What’s actually new is how it was trained. It’s built on top of pretrained Gemma 4 and Qwen 3.5. Most models are trained inside a fixed, human-designed harness. Ornith instead learns to write its own scaffold during reinforcement learning. Each RL step has two stages: it first proposes a refined scaffold for the task, then uses that scaffold to generate the solution, and reward flows back to both. So it’s optimized not just to write better answers but to author the orchestration that produces them, and good per-task strategies emerge on their own without anyone hand-engineering them. They guard against the obvious reward-hacking with a fixed trust boundary the model can’t touch, a deterministic monitor that zeros out any run that reads withheld files or edits the tests, and a frozen LLM judge that can veto.

Two honest caveats

Two honest caveats. All of these numbers are self-reported by DeepReinforce, with independent verification still pending. And the benchmarks were run at full precision with very large context windows, so the Q4 build I’m running locally with a 65K to 131K window will land somewhat below the headline figures.

Bottom line

To sum it up, if you can run it, try the 35B. It’s fast, surprisingly capable, and fully local. And if you’re already on Qwen3.5 35B, switching is trivial, since Ornith is built right on top of Qwen3.5 (and Gemma 4).

One quick to-do for me: measure the actual tokens per second on Ollama and report back.

Run it yourself

Want to run it yourself? Here is the full setup on a Mac (Apple Silicon, ideally 64 GB so the model plus a large context fit comfortably).

Install Ollama. Download it from ollama.com, or with Homebrew run brew install ollama. Start it (open the app, or run ollama serve).

brew install ollama   # or download from ollama.com
ollama serve          # or just open the Ollama app

Set the configuration before pulling. These are the values that made it stable for me. The menu-bar app does not pick up shell exports, so either set them in the app’s Settings or use launchctl setenv, then restart Ollama:

export OLLAMA_CONTEXT_LENGTH=131072      # large window for agentic coding; use 65536 for faster prompt processing
export OLLAMA_FLASH_ATTENTION=1
export OLLAMA_KV_CACHE_TYPE=q8_0         # near-lossless, halves KV cache memory
export OLLAMA_KEEP_ALIVE=-1              # keep the model resident in RAM
export CLAUDE_CODE_MAX_OUTPUT_TOKENS=16384           # keep the output cap well below the context window

Pull the model (about 21 GB at Q4):

ollama pull ornith:35b

Smoke-test it directly, and check the speed:

ollama run ornith:35b --verbose "Write a Python function to debounce calls."

The eval rate line in the output is your tokens per second.

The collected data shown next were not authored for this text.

-- ==== Sys2Proof/Laws/Moves.lean ====
section
/-! SUPPORT. What no procedure of the processor touches: the table registers IDTR and GDTR, the NMI bits, the
8259, the parameters and the model's own fields; and that each keeps MSW.PE and the canonical form of memory.
One lemma for each shared operation, whether it completes or fails. -/

namespace Sys2Proof.Machine

/-- The move from `s` to `t` touches nothing that delivery, the task switch and the segment loads leave
alone. -/
structure CpuMove (s t : State) : Prop where
  idtr : t.idtr = s.idtr
  gdtr : t.gdtr = s.gdtr
  nmiInService : t.nmiInService = s.nmiInService
  nmiPending : t.nmiPending = s.nmiPending
  pic : t.pic = s.pic
  params : t.params = s.params
  inputs : t.inputs = s.inputs
  freeUsed : t.freeUsed = s.freeUsed
  launched : t.launched = s.launched
  pe : t.msw.getLsbD 0 = s.msw.getLsbD 0
  mem : s.mem.wf = true → t.mem.wf = true

theorem CpuMove.refl (s : State) : CpuMove s s := ⟨rfl, rfl, rfl, rfl, rfl, rfl, rfl, rfl, rfl, rfl, id⟩

theorem CpuMove.trans {s t u : State} (h : CpuMove s t) (k : CpuMove t u) : CpuMove s u where
  idtr := k.idtr.trans h.idtr
  gdtr := k.gdtr.trans h.gdtr
  nmiInService := k.nmiInService.trans h.nmiInService
  nmiPending := k.nmiPending.trans h.nmiPending
  pic := k.pic.trans h.pic
  params := k.params.trans h.params
  inputs := k.inputs.trans h.inputs
  freeUsed := k.freeUsed.trans h.freeUsed
  launched := k.launched.trans h.launched
  pe := k.pe.trans h.pe
  mem := k.mem ∘ h.mem

/-- A property of the state an attempt answers or leaves. -/
def Attempt.all (P : State → Prop) : Attempt → Prop
  | .ok u => P u
  | .error f => P f.left

theorem Attempt.all_ok {P : State → Prop} {u : State} : Attempt.all P (.ok u) ↔ P u := Iff.rfl
theorem Attempt.all_error {P : State → Prop} {f : Failure} : Attempt.all P (.error f) ↔ P f.left := Iff.rfl

theorem Attempt.all_bind {P : State → Prop} {r : Attempt} {f : State → Attempt} (h : Attempt.all P r)
    (k : ∀ u, P u → Attempt.all P (f u)) : Attempt.all P (r >>= f) := by
  cases r with
  | ok u => exact k u h
  | error g => exact h

/-! ### Elementary updates -/

theorem move_write8 (s : State) (a : Addr) (v : Byte) : CpuMove s (s.write8 a v) :=
  ⟨rfl, rfl, rfl, rfl, rfl, rfl, rfl, rfl, rfl, rfl, Memory.write_wf _ _ _⟩

theorem move_write16 (s : State) (a : Addr) (v : Word) : CpuMove s (s.write16 a v) :=
  (move_write8 s _ _).trans (move_write8 _ _ _)

theorem move_setSp (s : State) (v : Word) : CpuMove s (s.setSp v) :=
  ⟨rfl, rfl, rfl, rfl, rfl, rfl, rfl, rfl, rfl, rfl, id⟩

theorem move_setSeg (s : State) (n : SegName) (g : SegReg) : CpuMove s (s.setSeg n g) := by
  cases n <;> exact ⟨rfl, rfl, rfl, rfl, rfl, rfl, rfl, rfl, rfl, rfl, id⟩

theorem move_setIp (s : State) (v : Word) : CpuMove s (s.setIp v) :=
  ⟨rfl, rfl, rfl, rfl, rfl, rfl, rfl, rfl, rfl, rfl, id⟩

theorem move_setFlags (s : State) (v : Word) : CpuMove s (s.setFlags v) :=
  ⟨rfl, rfl, rfl, rfl, rfl, rfl, rfl, rfl, rfl, rfl, id⟩

theorem move_setCpl (s : State) (k : Level) : CpuMove s (s.setCpl k) :=
  ⟨rfl, rfl, rfl, rfl, rfl, rfl, rfl, rfl, rfl, rfl, id⟩

theorem move_pushWord (s : State) (v : Word) : CpuMove s (s.pushWord v) :=
  (move_write16 s _ _).trans (move_setSp _ _)

theorem move_pushWords (s : State) (ws : List Word) : CpuMove s (s.pushWords ws) := by
  induction ws generalizing s with
  | nil => exact .refl s
  | cons w ws ih => exact (move_pushWord s w).trans (ih _)

theorem move_writeWords (s : State) (a : Addr) (ws : List Word) : CpuMove s (s.writeWords a ws) := by
  induction ws generalizing s a with
  | nil => exact .refl s
  | cons w ws ih => exact (move_write16 s a w).trans (ih _ _)

theorem move_markAccessed (s : State) (d : Desc) : CpuMove s (s.markAccessed d) := by
  unfold State.markAccessed
  split
  · exact .refl s
  · exact move_write8 _ _ _

theorem move_loadSeg (s : State) (n : SegName) (sel : Word) (d : Desc) : CpuMove s (s.loadSeg n sel d) :=
  (move_setSeg s n _).trans (move_markAccessed _ _)

theorem move_pushErr (s : State) (err : Option Word) : CpuMove s (s.pushErr err) := by
  cases err with
  | none => exact .refl s
  | some e => exact move_pushWord s e

/-! ### The task switch -/

theorem move_saveTask (s : State) (c : SwitchCause) (r : Word) : CpuMove s (s.saveTask c r) := move_writeWords _ _ _

theorem move_switchBusy (s : State) (c : SwitchCause) (d : Desc) : CpuMove s (s.switchBusy c d) := by
  cases c <;> exact move_write8 _ _ _

theorem move_linkBack (s : State) (c : SwitchCause) (d : Desc) : CpuMove s (s.linkBack c d) := by
  cases c
  · exact move_write16 _ _ _
  · exact .refl s

theorem move_enterTask (s : State) (new : Word) (d : Desc) : CpuMove s (s.enterTask new d) :=
  ⟨rfl, rfl, rfl, rfl, rfl, rfl, rfl, rfl, rfl, by simp [State.enterTask], id⟩

theorem move_leaveTask (s : State) (new : Word) (d : Desc) (c : SwitchCause) (r : Word) :
    CpuMove s (s.leaveTask new d c r) :=
  (((move_saveTask s c r).trans (move_switchBusy _ c d)).trans (move_linkBack _ c d)).trans (move_enterTask _ new d)

theorem move_loadTask (s : State) (c : SwitchCause) (t : TssImage) : CpuMove s (s.loadTask c t) :=
  ⟨rfl, rfl, rfl, rfl, rfl, rfl, rfl, rfl, rfl, rfl, id⟩

theorem move_loadLdt (s : State) (ldt : Word) : Attempt.all (CpuMove s) (s.loadLdt ldt) := by
  unfold State.loadLdt
  split
  · exact ⟨rfl, rfl, rfl, rfl, rfl, rfl, rfl, rfl, rfl, rfl, id⟩
  split
  · exact .refl s
  split
  · exact .refl s
  split
  · exact ⟨rfl, rfl, rfl, rfl, rfl, rfl, rfl, rfl, rfl, rfl, id⟩
  · exact .refl s

theorem move_loadTaskCs (s : State) (cs : Word) : Attempt.all (CpuMove s) (s.loadTaskCs cs) := by
  have h : CpuMove s (s.setCpl (selRpl cs)) := move_setCpl s _
  unfold State.loadTaskCs
  split
  · exact h
  split
  · split
    · exact h.trans (move_loadSeg _ _ _ _)
    · exact h
  · exact h

theorem move_loadTaskSs (s : State) (ss : Word) : Attempt.all (CpuMove s) (s.loadTaskSs ss) := by
  unfold State.loadTaskSs
  split
  · exact .refl s
  split
  · split
    · exact move_loadSeg _ _ _ _
    · exact .refl s
  · exact .refl s

theorem move_loadTaskData (s : State) (n : SegName) (sel : Word) : Attempt.all (CpuMove s) (s.loadTaskData n sel) := by
  unfold State.loadTaskData
  split
  · exact move_setSeg _ _ _
  split
  · exact .refl s
  split
  · split
    · exact move_loadSeg _ _ _ _
    · exact .refl s
  · exact .refl s

theorem move_checkTaskIp (s : State) : Attempt.all (CpuMove s) s.checkTaskIp := by
  unfold State.checkTaskIp
  split <;> exact .refl s

/-- Attempts compose: what `f` keeps from its own start, the composition keeps from `s`. -/
theorem move_bind {s : State} {r : Attempt} {f : State → Attempt} (h : Attempt.all (CpuMove s) r)
    (k : ∀ u, Attempt.all (CpuMove u) (f u)) : Attempt.all (CpuMove s) (r >>= f) := by
  refine Attempt.all_bind h fun u hu => ?_
  have := k u
  revert this
  cases f u with
  | ok v => exact fun hv => hu.trans hv
  | error g => exact fun hv => hu.trans hv

theorem move_loadTaskSegments (s : State) (t : TssImage) : Attempt.all (CpuMove s) (s.loadTaskSegments t) := by
  unfold State.loadTaskSegments
  exact move_bind (move_loadLdt _ _) fun _ => move_bind (move_loadTaskCs _ _) fun _ =>
    move_bind (move_loadTaskSs _ _) fun _ => move_bind (move_loadTaskData _ _ _) fun _ =>
    move_bind (move_loadTaskData _ _ _) fun _ => move_checkTaskIp _

theorem move_taskSwitch (s : State) (new : Word) (d : Desc) (c : SwitchCause) (r : Word) :
    Attempt.all (CpuMove s) (s.taskSwitch new d c r) := by
  unfold State.taskSwitch
  split
  · exact .refl s
  · have h := (move_leaveTask s new d c r).trans (move_loadTask _ c ((s.leaveTask new d c r).readTss d.base))
    have k := move_loadTaskSegments ((s.leaveTask new d c r).loadTask c ((s.leaveTask new d c r).readTss d.base))
      ((s.leaveTask new d c r).readTss d.base)
    revert k
    simp only
    generalize State.loadTaskSegments _ _ = res
    cases res with
    | ok v => exact fun hv => h.trans hv
    | error g => exact fun hv => h.trans hv

/-! ### Delivery -/

theorem move_enterHandler (s : State) (sel : Word) (d : Desc) (off : Word) (k : Level) (err : Option Word) (c : Bool) :
    CpuMove s (s.enterHandler sel d off k err c) := by
  unfold State.enterHandler
  exact ((((move_loadSeg s _ _ _).trans (move_setIp _ _)).trans (move_setCpl _ _)).trans (move_pushErr _ _)).trans
    (move_setFlags _ _)

theorem move_enterGate (s : State) (en : GateEntry) (r : Word) (err : Option Word) (c : Bool) :
    CpuMove s (s.enterGate en r err c) := by
  cases en with
  | same sel d off => exact (move_pushWords _ _).trans (move_enterHandler _ _ _ _ _ _ _)
  | inner sel d off newSs newSp e =>
    exact (((move_loadSeg s _ _ _).trans (move_setSp _ _)).trans (move_pushWords _ _)).trans
      (move_enterHandler _ _ _ _ _ _ _)

/-- A failed check of `IdtLookup` leaves the state as it was. -/
theorem idtLookup_left {s : State} {v : Byte} {k : EventKind} {f : Failure} (h : s.idtLookup v k = .error f) :
    f.left = s := by
  unfold State.idtLookup at h
  simp only at h
  split at h
  · cases h; rfl
  split at h
  · cases h; rfl
  split at h
  · cases h; rfl
  split at h
  · cases h; rfl
  · cases h

theorem checkSame_left {s : State} {sel : Word} {d : Desc} {off : Word} {err : Option Word} {f : Failure}
    (h : s.checkSame sel d off err = .error f) : f.left = s := by
  unfold State.checkSame at h
  split at h
  · cases h; rfl
  split at h
  · cases h; rfl
  · cases h

theorem checkInner_left {s : State} {sel : Word} {d : Desc} {off : Word} {err : Option Word} {f : Failure}
    (h : s.checkInner sel d off err = .error f) : f.left = s := by
  unfold State.checkInner at h
  simp only at h
  split at h
  · cases h; rfl
  split at h
  · cases h; rfl
  split at h
  · cases h; rfl
  iterate 6
    split at h
    · cases h; rfl
  cases h

/-- A failed check of `GatePath` leaves the state as it was. -/
theorem checkGate_left {s : State} {g : Desc} {err : Option Word} {f : Failure} (h : s.checkGate g err = .error f) :
    f.left = s := by
  unfold State.checkGate at h
  simp only at h
  split at h
  · cases h; rfl
  split at h
  · cases h; rfl
  split at h
  · cases h; rfl
  split at h
  · cases h; rfl
  split at h
  · exact checkInner_left h
  split at h
  · exact checkSame_left h
  · cases h; rfl

theorem move_gatePath (s : State) (g : Desc) (r : Word) (err : Option Word) (c : Bool) :
    Attempt.all (CpuMove s) (s.gatePath g r err c) := by
  unfold State.gatePath
  split
  · rename_i f h
    exact (checkGate_left h) ▸ CpuMove.refl s
  · exact move_enterGate _ _ _ _ _

theorem move_push16 (s : State) (v : Word) : Attempt.all (CpuMove s) (s.push16 v) := by
  unfold State.push16
  split
  · exact move_pushWord _ _
  · exact .refl s

theorem move_pushTaskErr (s : State) (err : Option Word) : Attempt.all (CpuMove s) (s.pushTaskErr err) := by
  cases err with
  | none => exact CpuMove.refl s
  | some e => exact move_push16 s e

theorem move_taskGatePath (s : State) (g : Desc) (r : Word) (err : Option Word) :
    Attempt.all (CpuMove s) (s.taskGatePath g r err) := by
  unfold State.taskGatePath
  simp only
  split
  · exact .refl s
  split
  · exact .refl s
  split
  · exact .refl s
  split
  · exact .refl s
  rename_i t _ _ _
  have h := move_taskSwitch s g.gateSelector t .nest r
  revert h
  cases s.taskSwitch g.gateSelector t .nest r with
  | error f => exact id
  | ok u =>
    intro h
    have k := move_pushTaskErr u err
    revert k
    simp only
    cases u.pushTaskErr err with
    | ok w => exact fun hw => h.trans hw
    | error f => exact fun hw => h.trans hw

/-- Everything a delivery keeps, whether it completes or fails (R98, R110). -/
theorem move_deliver (s : State) (v : Byte) (k : EventKind) (r : Word) (err : Option Word) :
    Attempt.all (CpuMove s) (s.deliver v k r err) := by
  unfold State.deliver
  split
  · rename_i f h
    exact (idtLookup_left h) ▸ CpuMove.refl s
  split
  · exact move_taskGatePath _ _ _ _
  · exact move_gatePath _ _ _ _ _

/-! ### Return -/

theorem checkReturnCs_left {s : State} {cs : Word} {k : Level} {f : Failure} (h : s.checkReturnCs cs k = .error f) :
    f.left = s := by
  unfold State.checkReturnCs at h
  split at h
  · cases h; rfl
  split at h
  · cases h; rfl
  iterate 3
    split at h
    · cases h; rfl
  cases h

theorem checkReturnSs_left {s : State} {ss : Word} {k : Level} {f : Failure} (h : s.checkReturnSs ss k = .error f) :
    f.left = s := by
  unfold State.checkReturnSs at h
  split at h
  · cases h; rfl
  split at h
  · cases h; rfl
  iterate 4
    split at h
    · cases h; rfl
  cases h

theorem move_returnSameLevel (s : State) (ip cs img : Word) : Attempt.all (CpuMove s) (s.returnSameLevel ip cs img) := by
  unfold State.returnSameLevel
  split
  · rename_i f h
    exact checkReturnCs_left h ▸ CpuMove.refl s
  split
  · exact .refl s
  exact (((move_loadSeg s _ _ _).trans (move_setIp _ _)).trans (move_setFlags _ _)).trans (move_setSp _ _)

theorem move_leaveLevel (s : State) (ip cs img sp ss : Word) (d e : Desc) :
    CpuMove s (s.leaveLevel ip cs img sp ss d e) := by
  unfold State.leaveLevel
  exact (((((move_loadSeg s _ _ _).trans (move_setIp _ _)).trans (move_setFlags _ _)).trans
    (move_loadSeg _ _ _ _)).trans (move_setSp _ _)).trans (move_setCpl _ _)

theorem move_cleanData (s : State) (k : Level) : CpuMove s (s.cleanData k) :=
  (move_setSeg s _ _).trans (move_setSeg _ _ _)

theorem move_returnOuterLevel (s : State) (ip cs img : Word) :
    Attempt.all (CpuMove s) (s.returnOuterLevel ip cs img) := by
  unfold State.returnOuterLevel
  split
  · exact .refl s
  split
  · rename_i f h
    exact checkReturnCs_left h ▸ CpuMove.refl s
  split
  · rename_i f h
    exact checkReturnSs_left h ▸ CpuMove.refl s
  split
  · exact .refl s
  exact (move_leaveLevel _ _ _ _ _ _ _ _).trans (move_cleanData _ _)

theorem move_taskReturn (s : State) : Attempt.all (CpuMove s) s.taskReturn := by
  unfold State.taskReturn
  simp only
  split
  · exact .refl s
  split
  · exact .refl s
  split
  · exact .refl s
  split
  · exact .refl s
  exact move_taskSwitch _ _ _ _ _

theorem move_stackReturn (s : State) : Attempt.all (CpuMove s) s.stackReturn := by
  unfold State.stackReturn
  split
  · exact .refl s
  simp only
  split
  · exact .refl s
  split
  · exact move_returnSameLevel _ _ _ _
  · exact move_returnOuterLevel _ _ _ _

end Sys2Proof.Machine
end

Launch Claude Code wired to the local model. No keys or base URL to set by hand:

ollama launch claude --model ornith:35b

Test a real task. Open a small repo and ask it to make a scoped change that requires reading and editing a file, then running a command. Confirm it reads, edits, runs, and returns a coherent result. Watch Activity Monitor memory pressure stay green.

A couple of things worth repeating: keep CLAUDE_CODE_MAX_OUTPUT_TOKENS well below OLLAMA_CONTEXT_LENGTH or you will starve generation, and do not select a giant-context model profile (like a 1M-context Opus profile) in Claude Code against a 64K to 131K local model, or it will never auto-compact and the context will overflow.